-- ==== Sys2Proof/Tests/Slice0.lean ====
section
/-! SUPPORT. Small tests. Expected results are the spec's own vectors (spec/95_test_vectors.md, the section named at each
group) or its encodings (spec/30_encoding.md R77, R80); then one witness for each statement that has hypotheses. -/

namespace Sys2Proof.Tests

open Sys2Proof.Machine Sys2Proof.Claims

/-! ## Well-formedness: one ill-formed term for each check (R77) -/

theorem test_jp_address_too_wide : WellFormed (.jp 4096) = false := by decide
theorem test_call_address_too_wide : WellFormed (.call 4096) = false := by decide
theorem test_ldI_address_too_wide : WellFormed (.ldI 4096) = false := by decide
theorem test_jpV0_address_too_wide : WellFormed (.jpV0 4096) = false := by decide
theorem test_drw_height_too_wide : WellFormed (.drw 0 0 16) = false := by decide

/-! ## Decoding: every constructor by a word written out from R80 (0b, four nibbles), and words of no row (2.1) -/

theorem test_decode_control :
    decodeWord 0b0000000011100000#16 = .ok .cls ∧
    decodeWord 0b0000000011101110#16 = .ok .ret ∧
    decodeWord 0b0001001000000100#16 = .ok (.jp 0x204) ∧
    decodeWord 0b0010001100000000#16 = .ok (.call 0x300) ∧
    decodeWord 0b1011111100000001#16 = .ok (.jpV0 0xF01) := by decide

theorem test_decode_skips :
    decodeWord 0b0011000111110000#16 = .ok (.seImm 1 0xF0) ∧
    decodeWord 0b0100111000000101#16 = .ok (.sneImm 14 0x05) ∧
    decodeWord 0b0101000100100000#16 = .ok (.seReg 1 2) ∧
    decodeWord 0b1001001000010000#16 = .ok (.sneReg 2 1) := by decide

theorem test_decode_loads_and_logic :
    decodeWord 0b0110000100101010#16 = .ok (.ldImm 1 0x2A) ∧
    decodeWord 0b0111000111111111#16 = .ok (.addImm 1 0xFF) ∧
    decodeWord 0b1000000100100000#16 = .ok (.ldReg 1 2) ∧
    decodeWord 0b1000000100100001#16 = .ok (.orReg 1 2) ∧
    decodeWord 0b1000000100100010#16 = .ok (.andReg 1 2) ∧
    decodeWord 0b1000000100100011#16 = .ok (.xorReg 1 2) := by decide

theorem test_decode_arithmetic :
    decodeWord 0b1000000100100100#16 = .ok (.addReg 1 2) ∧
    decodeWord 0b1000000100100101#16 = .ok (.subReg 1 2) ∧
    decodeWord 0b1000000100100110#16 = .ok (.shr 1 2) ∧
    decodeWord 0b1000000100100111#16 = .ok (.subn 1 2) ∧
    decodeWord 0b1000000100101110#16 = .ok (.shl 1 2) ∧
    decodeWord 0b1100010100001111#16 = .ok (.rnd 5 0x0F) := by decide

theorem test_decode_index_and_memory :
    decodeWord 0b1010001100000000#16 = .ok (.ldI 0x300) ∧
    decodeWord 0b1111001000011110#16 = .ok (.addI 2) ∧
    decodeWord 0b1111000000101001#16 = .ok (.ldF 0) ∧
    decodeWord 0b1111000000110011#16 = .ok (.ldB 0) ∧
    decodeWord 0b1111001001010101#16 = .ok (.storeRegs 2) ∧
    decodeWord 0b1111111101100101#16 = .ok (.loadRegs 15) := by decide

theorem test_decode_display_and_input :
    decodeWord 0b1101000000010101#16 = .ok (.drw 0 1 5) ∧
    decodeWord 0b1110000110011110#16 = .ok (.skp 1) ∧
    decodeWord 0b1110000110100001#16 = .ok (.sknp 1) ∧
    decodeWord 0b1111000100001010#16 = .ok (.waitk 1) ∧
    decodeWord 0b1111000100000111#16 = .ok (.ldVxDT 1) ∧
    decodeWord 0b1111000000010101#16 = .ok (.ldDT 0) ∧
    decodeWord 0b1111001100011000#16 = .ok (.ldST 3) := by decide

theorem test_decode_invalid_words :
    decodeWord 0x0000#16 = .error (.invalidOpcode 0x0000#16) ∧
    decodeWord 0x00E1#16 = .error (.invalidOpcode 0x00E1#16) ∧
    decodeWord 0x0EE0#16 = .error (.invalidOpcode 0x0EE0#16) ∧
    decodeWord 0x5121#16 = .error (.invalidOpcode 0x5121#16) ∧
    decodeWord 0x912F#16 = .error (.invalidOpcode 0x912F#16) ∧
    decodeWord 0x8128#16 = .error (.invalidOpcode 0x8128#16) ∧
    decodeWord 0x812F#16 = .error (.invalidOpcode 0x812F#16) ∧
    decodeWord 0xE19F#16 = .error (.invalidOpcode 0xE19F#16) ∧
    decodeWord 0xF175#16 = .error (.invalidOpcode 0xF175#16) ∧
    decodeWord 0xFFFF#16 = .error (.invalidOpcode 0xFFFF#16) := by decide

theorem test_decode_needs_two_bytes : decode [0x00#8] = .error .truncated := by decide

theorem test_decodeTableWord : decodeTableWord 16 0x812E = some (.shl 1 2) ∧ decodeTableWord 16 0x00E1 = none := by decide

/-! ## One instruction cycle on small states (2.2 to 2.7) -/

/-- A running block at `pc` with some registers set and I. -/
def start (pc : Word) (regs : List (Reg × Byte)) (index : Word := 0) : State :=
  regs.foldl (fun s p => s.setReg p.1 p.2) { State.reset with pc := pc, I := index }

/-- The state after one cycle of the word `w` placed at pc; none where the cycle answers no next state. -/
def ran (w : Nat) (s : State) : Option State :=
  match (s.placeFetchWord w).cycle with
  | .next t => some t
  | .fault _ => none
  | .refused _ => none

/-- What `f` reads in the state after that cycle. -/
def see {α : Type} (f : State → α) (w : Nat) (s : State) : Option α := (ran w s).map f

/-- The status a fault leaves, with pc. -/
def stop (s : State) : Bool × Nat × Word × Word × Word :=
  (s.halted, s.lastFault.code.number.toNat, s.lastFault.addr, s.lastFault.word, s.pc)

> **WHAT YOU NEED TO DO**:
Whenever the string "Option" shows up in a line of the entries, copy that line.

> **EXPECTED ANSWER**:
def ran (w : Nat) (s : State) : Option State :=
def see {α : Type} (f : State → α) (w : Nat) (s : State) : Option α := (ran w s).map f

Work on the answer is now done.